Все отнял у меня казнящий Бог:
Здоровье, силу, волю, воздух, сон,
Одну тебя при мне оставил Он,
Чтоб я Ему еще молиться мог.

 

Обращу ваше внимание на удивительный факт, напоминающий вариации на тему «нерасшифрованных» слов из финала ахматовского «Реквиема» («затем, как постылая хлюпала/хлопала дверь»; «и путь с неподвижных и каменных/бронзовых век»…). Исследователи до сих пор спорят о том, что же произнес Тютчев в этом своем предсмертном шепоте: «силу воли, отдых, сон…» или же «силу, волю, отдых, сон…». Смысл получается разный, но трагизм, напряжение остаются…

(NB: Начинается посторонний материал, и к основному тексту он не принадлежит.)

-- ==== Sys2Proof/WellFormed.lean ====
section
/-! DEFINITION. Which commands are well formed: their operands are of the shapes the spec gives a command, where the operand's
type does not say it already. A command that is not well formed still has its outcome in the machine. -/

namespace Sys2Proof

/-- A device address (R19). -/
def addressOk (a : Nat) : Bool := a < 2 ^ 52

/-- The bytes of one access: a power of two up to a line (R22). -/
def sizeOk (n : Nat) : Bool := [1, 2, 4, 8, 16, 32, 64].contains n

/-- No record of a payload carries more data than its header says (R255). -/
def recordsShort (l : List (Word × MemRecord)) : Bool := l.all (fun r => r.2.data.length ≤ r.2.word2.toNat)

/-- A block stands in a column of product-term blocks (R62), and its personality has 96 product terms, six control terms, 24
macrocells and 48 inputs, or fewer where the last do nothing (R63 to R66). -/
def BlockEdge.isWhole (b : BlockEdge) : Bool :=
  b.col.val % 7 != 6 && b.terms.length ≤ 96 && b.ctl.length ≤ 6 && b.cells.length ≤ 24 && b.ins.length ≤ 48
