-- ==== Sys2Proof/Tests/Slice0.lean ====
section
/-! SUPPORT. The model's own tests: ill-formed commands that WellFormed refuses, and states and operands that meet the hypotheses of
the statements, with the effect that the spec gives where it is one field. -/

open Sys2Proof Sys2Proof.Machine

namespace Sys2Proof.Tests

set_option Elab.async false

/-- A device in service: every domain released with a stable clock, no reset in progress, the rails good, Bamid running, and the
first eight sectors configured and running. -/
def up : State :=
  { (State.reset.puts ((List.range 10).map (fun w => (CLK_STABLE_STABLE w, 2 ^ 32 - 1)) ++ [(CFG_STATUS_STATE, 0xA)]
      ++ (List.range 8).map (fun x => (FAB_SEC_STATUS_CONFIGURED (x / 32) (x % 32), 1)))) with
    clocks := { State.reset.clocks with
      released := List.range 308
      busy := []
      wide := 0
      tested := List.range 21
      filled := List.range 21
      pinHeld := false
      rails := true
      alarm := false
      perst := [] }
    power := { State.reset.power with railDue := [] }
    fabric := { State.reset.fabric with
      running := List.range 8
      wrReleased := List.range 8
      gsrReleased := List.range 8 }
    config := { State.reset.config with bamidDue := false }
    host := { State.reset.host with msixOff := [], busMasterOff := [] } }

/-- The state that a command leaves; the state itself where it does not end in one. -/
def after (c : Instr) (s : State) : State :=
  match exec c s with
  | .next t => t
  | _ => s

theorem witness_wf : up.wf = true := by
  rw [State.wf_iff]
  exact ⟨by decide +kernel, rfl, rfl, rfl, rfl, rfl, rfl, rfl, rfl, rfl⟩

/-! ## Witnesses of the statements' hypotheses, with what the spec gives for them -/

theorem witness_EmptyQueueIdlesOneNanosecond :
    up.pending = [] ∧ up.clocks.slew = 0 ∧ (up.onClocks fun c => { c with slew := 3 }).clocks.slew = 3 ∧
    (up.onClocks fun c => { c with slew := -1 }).clocks.slew < 0 := by decide +kernel

theorem test_step_runs_the_front_command :
    step { up with pending := [.clockStable 3, .testLogicReset] } = exec (.clockStable 3) { up with pending := [.testLogicReset] } := by simp only [step]

theorem witness_RegisterWrite_W1C : ordinary 0x030000010000 = true ∧ (rowOf 0x030000010000).isSome = true ∧
    regGate up (.host 0 0) 0x030000010000 4 true = .reach ∧
    (after (.registerWrite (.host 0 0) 0x030000010000 4 0xFFFFFFFF#32) (up.put RST_CAUSE_SOFT 1)).get RST_CAUSE_SOFT = 0 := by decide +kernel

theorem witness_RegisterWrite_RWL : ordinary 0x030000010010 = true ∧ regGate up (.host 0 0) 0x030000010010 4 true = .reach ∧
    (rowOf 0x030000010010).any (fun r => lockedAt (up.put RST_LINK_SCOPE_LOCK 1) r.1 r.2) = true := by decide +kernel

theorem witness_AccessThatDoesNotReachChangesNothing :
    regGate up (.host 0 0) 0x030000000102 4 true = .silent ∧ regGate up (.host 0 0) 0x030000000104 2 false = .silent ∧
    regGate (up.put (SEC_RIGHTS_RD 0) 0) (.host 0 0) 0x030000000104 4 false = .silent ∧
    regGate State.reset (.host 0 0) 0x030000000104 4 true = .stop .decodeError ∧
    regGate (up.onClocks fun c => { c with frozen := [132] }) (.engine 5) 0x020000060004 4 false = .stop .busError ∧
    locate 0x030000000104 = .hub 0x104 ∧ unitStop up 0x030000000104 = none ∧ up.clocks.halted = false ∧
    locate 0x020000060004 = .chan 0 0x60004 ∧ easyHolds up 4 = false := by decide +kernel

theorem witness_ReadsWithEffects_low : locate 0x030000020010 = .hub 0x20010 ∧ isLowWord 0x030000020010 = true ∧
    regGate up (.host 0 0) 0x030000020010 4 false = .reach ∧ isLowWord 0x030000020014 = false ∧ locate 0x030000020014 = .hub 0x20014 ∧
    (after (.lowWordRead (.host 0 0) 0x030000020014) ((after (.lowWordRead (.host 0 0) 0x030000020010)
      (up.onClocks fun c => { c with ts := 0xFFFFFFFF })).onClocks fun c => { c with ts := 2 ^ 32 })).out = [.value 0] := by decide +kernel

/-- A channel with one task in its queue. -/
def oneTask : State := up.setChan 0 { up.chan 0 with tasks := [⟨0x40, 0, 0, none, 0⟩] }

theorem witness_ReadsWithEffects_pop : regGate oneTask (.engine 3) 0x020000060004 4 false = .reach ∧
    nextTask oneTask 0 = some (0, ⟨0x40, 0, 0, none, 0⟩) ∧ (after (.rcRead (.engine 3) 0x020000060004) oneTask).out = [.value 0x40] := by
  decide +kernel

theorem witness_ReadsWithEffects_mask : regGate up (.host 0 0) 0x030000000104 4 true = .reach ∧
    (up.put HUB_INT_MASK_MASK 0xFFFFFFFF).bit HUB_INT_MASK_MASK 21 = true ∧
    summaryBit (up.puts [(SEC_CAUSE_DATA_FAIL, 1), (SEC_MASK_MASK, 0)]) 21 = true ∧ (up.get (INT_VEC_PORT 21)).testBit 0 = true ∧
    msixOn up 0 = true ∧ msixWord { up with host := { up.host with msixTable := [(87, 1)] } } 0 87 % 2 = 0 := by decide +kernel

theorem witness_no_trigger : NoTrigger 7 up := by unfold NoTrigger; decide +kernel

/-- A device in service with the supervisory watchdog of channel 0 loaded. -/
def watched : State := up.put (CH_SWDT_LOAD_LOAD 0) 100

theorem witness_ColdResetsReturnEverythingToColdValues :
    (after (.brownout 1001) (up.onClocks fun c => { c with ts := 9 })).get RST_CAUSE_BROWNOUT = 1 ∧
    (after (.brownout 1001) (up.onClocks fun c => { c with ts := 9 })).clocks.ts = 0 ∧
    (after .thermalShutdown up).out = [.railShutdown] ∧
    (up.onClocks fun c => { c with railWait := true }).clocks.railWait = true ∧ up.clocks.railWait = false := by decide +kernel

theorem witness_WarmResetsKeepWhatTheTablesKeep : hubWatchdogRuns watched = true ∧
    regGate up (.host 0 0) 0x030000010008 4 true = .reach ∧ regGate up .debug 0x0300000B0004 4 true = .reach ∧
    (after (.resetNLow 1000) up).get RST_CAUSE_PIN = 1 ∧ (after (.rstCtrlWarm (.host 0 0) 0xA5#8) up).get RST_CAUSE_SOFT = 1 ∧
    (after (.dbgRstWarm .debug 0xA5#8) up).get RST_CAUSE_DEBUG = 1 ∧ (after .hubWdtExpiry watched).get RST_CAUSE_HUB_WDT = 1 := by
  decide +kernel
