-- ==== Sys2Proof/Machine/Generate.lean ====
section
/-! DEFINITION. NEXT (41_next.md R84 to R90) and BOUNDED (42_bounded.md R104 to R111), whose acceptance and draws are
separate transitions. -/

namespace Sys2Proof.Machine

/-- NEXT (R84): on a seeded block one generation step, its output zero-extended in `RES`. -/
def execNext (s : State) : Result :=
  if s.core.seeded then
    .next (s.mapCore fun r =>
      { r with
        state := (next32 r.state r.inc).2
        res := zext64 (next32 r.state r.inc).1
        err := .ok })
  else .next (fail .core .unseeded s)

/-- BOUNDED, the acceptance transition (R104): the checks in the order of R155, then the pending bound and threshold
and `BUSY <- 1`. No draw is made. -/
def execBounded (bound : U32) (s : State) : Result :=
  if s.core.seeded = false then .next (fail .core .unseeded s)
  else if bound = 0#32 then .next (fail .core .boundZero s)
  else
    .next (s.mapCore fun r =>
      { r with
        pbound := bound
        pthresh := thresh bound
        busy := true
        err := .ok })

/-- BOUNDED, one draw (R105), made while `BUSY = 1`: every draw advances `STATE`; the accepted one writes `RES` and
clears `BUSY`. -/
def drawCore (r : CoreRegs) : CoreRegs :=
  if accept (perm r.state) r.pthresh then
    { r with
      state := lcgStep r.state r.inc
      res := zext64 (reduce (perm r.state) r.pbound)
      busy := false }
  else { r with state := lcgStep r.state r.inc }

end Sys2Proof.Machine
end

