-- ==== Sys2Proof/Machine/Seed.lean ====
section
/-! DEFINITION. SEED (40_seed.md R70 to R78). -/

namespace Sys2Proof.Machine

/-- SEED (R71): `STATE` and `INC` from `SeedFn`, `SEEDED <- 1`, `ERR <- OK`; the old generator is not read, and `RES`,
`BUSY`, `PBOUND` and `PTHRESH` keep their values. -/
def execSeed (seed streamSelector : U64) (s : State) : Result :=
  .next (s.mapCore fun r =>
    { r with
      state := (seedFn seed streamSelector).1
      inc := (seedFn seed streamSelector).2
      seeded := true
      err := .ok })

end Sys2Proof.Machine
end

Рахманинов пишет страшный романс, это почти уже не рахманиновская музыка, его трудно исполнить, как, например, почти невозможно исполнить романс «Духовной жаждою томим…» («Пророк») Н.А. Римского-Корсакова на стихи Пушкина. Здесь необходимо такое напряжение духа и музыкального мастерства, что на это редко решаются исполнители. Ф.И. Шаляпин записал в свое время этот романс, качество записи не очень хорошее, тем не менее, он записал его как истинный художник. Страшное напряжение «мелоса» и «логоса» на пути к Танатосу, к смерти —  это в русском музыкальном искусстве имеет абсолютно реальные горизонты. О смерти многие писали на Западе, исповедь перед смертью —  излюбленная тема итальянского музыкального веризма (Дж. Пуччини и др.). Это замечательная музыка, но всегда дух бельканто выдает, я бы сказал, некое эстетство. В русском искусств это совсем не так. Даже у П.И. Чайковского плохие стихи Ленского (а на самом деле очень хорошие стихи Пушкина) «Куда-куда вы удалились, весны моей златые дни?» — исповедь этого барчука перед дуэлью и смертью, тем не менее, при всей ироничности этой ситуации, все равно переживаются вполне реально. Анекдоты о дамах, кричащих «Нет!» и падающих в обморок в зрительном зале после «смерти» Ленского — и прекрасное продолжение пушкинской иронии, и жизненная иллюстрация предрасположенности русского человека к катарсису.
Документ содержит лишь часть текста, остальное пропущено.